In fall 2003, WLNT began broadcasting Loudon Redskins football games with Kent Everett, Eric Mitchell and David "Top" Dukes. That year, two other stations (WDEH and WLIL) also carried Redskins games. In 2004, WLNT continued broadcasting Redskins football; WLIL no longer covered the games, since its sportscaster Russell Mayes left for a career in education. Mayes is (as of 2011) media instructor at Fulton High School in Knoxville, and operates WKCS FM (91.1) for the Knox County Schools. In 2005, WLNT was the only station to broadcast the Redskins and began using the slogan "There's only one place to hear the Redskins". The station also began covering Loudon Redskins basketball and baseball in 2003. Currently Mike Thompson & Scott Hope handle sportscasting duties for both LHS Football and Baseball.

WLNT has had the same call letters and format since its inception in August 2002, first broadcasting from a transmitter on Prospect Church Road. In December 2002, the station petitioned the Federal Communications Commission to relocate its transmitter about 3500 ft east-northeast to a site on Matlock Ridge in Loudon. This move increased WLNT's coverage, since the Matlock Ridge site is line-of-sight to a large part of the area's population.

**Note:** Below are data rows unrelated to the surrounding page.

/-- CAN frames and errors (R297, R301, R304). In every state and for all operands that meet a clause's conditions the
command answers exactly the state written. A received frame is counted and becomes data, or reaches the SDO server; an
FD frame in CLASSIC is a protocol exception, after which the controller waits for bus idle; a sent frame is counted and the
next looked for; errors move the counters, bus-off above 255, and in selective listen are only counted; a dominant
timeout is bus-off; a stuck bus is marked and cleared; recovery ends bus-off; integration joins the bus. -/
def Obligations.CanBus : Prop :=
  (∀ (s : State) (d : Dev) (t : Nat) (n : Fin 16) (f : CanFrame) (sof : Nat) (x : Outside) (e : Dev),
      d = s.at t → d.coreOn = true → d.canOnBus n.val = true → f.fdf = true → d.canMode n.val = 2 → d.canLoop n.val ≠ 1 →
      e = (d.count (0x3100 + n.val) 0x28).sticky (0x3100 + n.val) 7 2 →
      exec (.canFrameReceived t n f ⟨sof, x⟩) s = .next (s.finish
        (e.setCan n.val { e.canCh n.val with sync := false, tx := none }))) ∧
  (∀ (s : State) (d : Dev) (t : Nat) (n : Fin 16) (f : CanFrame) (sof : Nat) (x : Outside) (e : Dev),
      d = s.at t → d.coreOn = true → d.canOnBus n.val = true → (f.fdf = true → d.canMode n.val ≠ 2) →
      e = ((d.count (0x3100 + n.val) 0x20).canRxGood n.val).canShadow n.val f → d.isSdo n.val f = false →
      e.isSdo n.val f = false → d.canLoop n.val ≠ 1 →
      exec (.canFrameReceived t n f ⟨sof, x⟩) s = .next (s.finish (e.canData n.val f sof))) ∧
  (∀ (s : State) (d : Dev) (t : Nat) (n : Fin 16) (f : CanFrame) (sof : Nat) (x : Outside) (e : Dev),
      d = s.at t → d.coreOn = true → d.canOnBus n.val = true → (f.fdf = true → d.canMode n.val ≠ 2) →
      e = ((d.count (0x3100 + n.val) 0x20).canRxGood n.val).canShadow n.val f → d.isSdo n.val f = true →
      e.isSdo n.val f = true → f.ident / 128 = 12 → d.canLoop n.val ≠ 1 →
      exec (.canFrameReceived t n f ⟨sof, x⟩) s = .next (s.finish (e.sdoTake s.otp f x))) ∧
  (∀ (s : State) (d : Dev) (t : Nat) (n : Fin 16) (f : CanFrame) (e g h : Dev),
      d = s.at t → d.coreOn = true → (d.canCh n.val).tx = some (.prio, f) → d.canLoop n.val = 0 →
      e = d.setCan n.val { d.canCh n.val with tx := none } →
      g = e.setCan n.val { e.canCh n.val with prio := (e.canCh n.val).prio.drop 1 } → g.canIdle n.val = false →
      h = ((g.count (0x3100 + n.val) 0x23).canDrive n.val f).canTxGood n.val →
      h.canLoop n.val = 0 →
      exec (.canFrameSent t n) s = .next (s.finish (h.canNext n.val))) ∧
  (∀ (s : State) (d : Dev) (t : Nat) (n : Fin 16) (asTx : Bool) (x : CanFault) (tec rec : Nat) (e : Dev),
      d = s.at t → d.coreOn = true → d.canOnBus n.val = true → (d.canCh n.val).sleep ≠ .agreed →
      faultCounts x asTx (d.canCh n.val).tx.isSome (d.canCh n.val).txErr (d.canCh n.val).rxErr = (tec, rec) → tec ≤ 255 →
      e = (if faultIsError x then d.count (0x3100 + n.val) 0x24 else d) →
      exec (.canError t n asTx x) s = .next (s.finish (e.canCounts n.val tec rec))) ∧
  (∀ (s : State) (d : Dev) (t : Nat) (n : Fin 16) (asTx : Bool) (x : CanFault) (tec rec : Nat) (e : Dev),
      d = s.at t → d.coreOn = true → d.canOnBus n.val = true → (d.canCh n.val).sleep ≠ .agreed →
      faultCounts x asTx (d.canCh n.val).tx.isSome (d.canCh n.val).txErr (d.canCh n.val).rxErr = (tec, rec) → 255 < tec →
      e = (if faultIsError x then d.count (0x3100 + n.val) 0x24 else d) →
      exec (.canError t n asTx x) s = .next (s.finish ((e.canCounts n.val tec rec).canBusOff n.val))) ∧
  (∀ (s : State) (d : Dev) (t : Nat) (n : Fin 16) (asTx : Bool) (x : CanFault),
      d = s.at t → d.coreOn = true → d.canOnBus n.val = true → (d.canCh n.val).sleep = .agreed → faultIsError x = true →
      exec (.canError t n asTx x) s = .next (s.finish (d.count (0x3100 + n.val) 0x2B))) ∧
  (∀ (s : State) (d : Dev) (t : Nat) (n : Fin 16),
      d = s.at t → d.coreOn = true → d.canOnBus n.val = true →
      exec (.txDominantTimeout t n) s = .next (s.finish
        ((((d.sticky (0x3100 + n.val) 7 0x20).count (0x3100 + n.val) 0x27).raise 0xA432 2 n.val).canBusOff n.val))) ∧
  (∀ (s : State) (d : Dev) (t : Nat) (n : Fin 16) (edge : Nat) (e : Dev) (k : Nat),
      d = s.at t → d.coreOn = true → (d.canCh n.val).stuck = false → d.canPowered n.val = true →
      edge + d.get (0x3100 + n.val) 5 * msCycles ≤ d.now → d.canCustodyLoss n.val = (e, k) →
      exec (.canStuckDominant t n edge) s = .next (s.finish
        ((((e.setCan n.val { e.canCh n.val with
            stuck := true, sync := false }).sticky (0x3100 + n.val) 7 0x10).count (0x3100 + n.val) 0x26).raise 0xA431 2
          (sat 0xFFFF k * 2 ^ 16 + n.val)))) ∧
  (∀ (s : State) (d : Dev) (t : Nat) (n : Fin 16) (edge : Nat) (e : Dev),
      d = s.at t → d.coreOn = true → (d.canCh n.val).stuck = true →
      edge * 1250 + 11 * bitPs (d.get (0x3100 + n.val) 2) ≤ d.ps →
      e = d.setCan n.val { d.canCh n.val with stuck := false } →
      (List.range 16).any (fun m => (e.canCh m).stuck) = false →
      exec (.canStuckClear t n edge) s = .next (s.finish (e.clearAlert 0xA431))) ∧
  (∀ (s : State) (d : Dev) (t : Nat) (tr : Transport) (n : Fin 16),
      d = (s.at t).accessBegins tr → Accepted d tr (0x3100 + n.val) 8 1 → (d.canCh n.val).busOff = true →
      bit (d.get (0x3100 + n.val) 4) 1 = false →
      exec (.recoveryRequest t tr n) s = .next (s.finish (d.setCan n.val { d.canCh n.val with recovering := true }))) ∧
  (∀ (s : State) (d : Dev) (t : Nat) (n : Fin 16) (e : Dev),
      d = s.at t → d.coreOn = true → (d.canCh n.val).busOff = true → (d.canCh n.val).recovering = true →
      e = (d.setCan n.val { d.canCh n.val with busOff := false, recovering := false, sync := true }).canCounts n.val 0 0 →
      (List.range 16).any (fun m => (e.canCh m).busOff) = false →
      exec (.busOffRecoveryComplete t n) s = .next (s.finish ((e.clearAlert 0xA430).canNext n.val))) ∧
  (∀ (s : State) (d : Dev) (t : Nat) (n : Fin 16),
      d = s.at t → d.coreOn = true → d.canRuns n.val = true → (d.canCh n.val).sync = false →
      (d.canCh n.val).busOff = false →
      exec (.canBusIntegration t n) s = .next (s.finish
        ((d.setCan n.val { d.canCh n.val with sync := true }).canNext n.val)))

In July 2008 a microburst struck WLNT's transmitter site, destroying the transmitter building and all equipment inside except for the transmitter, FM antenna and studio-transmitter-link. The station temporarily operated from a portable building until a new structure could be built. Because WLNT had a redundant equipment on hand the downtime was less than 12 hours. Don Burrgraff, former transmitter and studio engineer at WBIR-TV (channel 10) in Knoxville, helps WLNT with transmitter and RF issues. Burgraff is also Technical Director and board member for the Cumberland Communities Communications Corporation and its non-commercial station WDVX in Clinton and is a contract engineer for several radio stations and translators in eastern Tennessee. The station later moved its antenna to a leased space.

== Programming==
WLNT's web presence is one of several stations hosted at REDSKINRADIO.com. Syndicated programming on the station includes The John and Heidi Show weekday mornings, The Country Oldies Show with Steve Warren, WLNT broadcasts sports from Loudon High School including football, basketball and baseball. Mike Thompson & Scott Hope broadcast football & baseball. Wiley Brakebill & Chip Lynn produce basketball programming for the station. WLNT broadcasts national newscasts from ABC Audio. Religious programs from local churches are broadcast Sundays. Middays and afternoons are hosted by Terry Dean and Chris Russell respectively from Salamanca, New York and the studios of WGWE.

In May 2010, at Loudon High School's graduation ceremony, Chip Lynn was awarded the 2009-2010 Alumnus of the Year Award for his continuing support of Loudon High School and the Redskins.

In March 2013 WLNT moved out of its downtown Loudon studio after purchasing a location with more space.

In November 2017, Randy Davis, former broadcast partner of Dewayne Arp on early Redskin Basketball broadcasts died.

Mike Stephens provides morning and afternoon local newscasts on the station.

On January 11, 2021 Ronnie Roberts, who had served as announcer for Loudon Basketball & Baseball in previous years and had served as guest announcer for many years, died after complications from heart surgery. WLNT & RedskinRadio.com broadcast the memorial services live.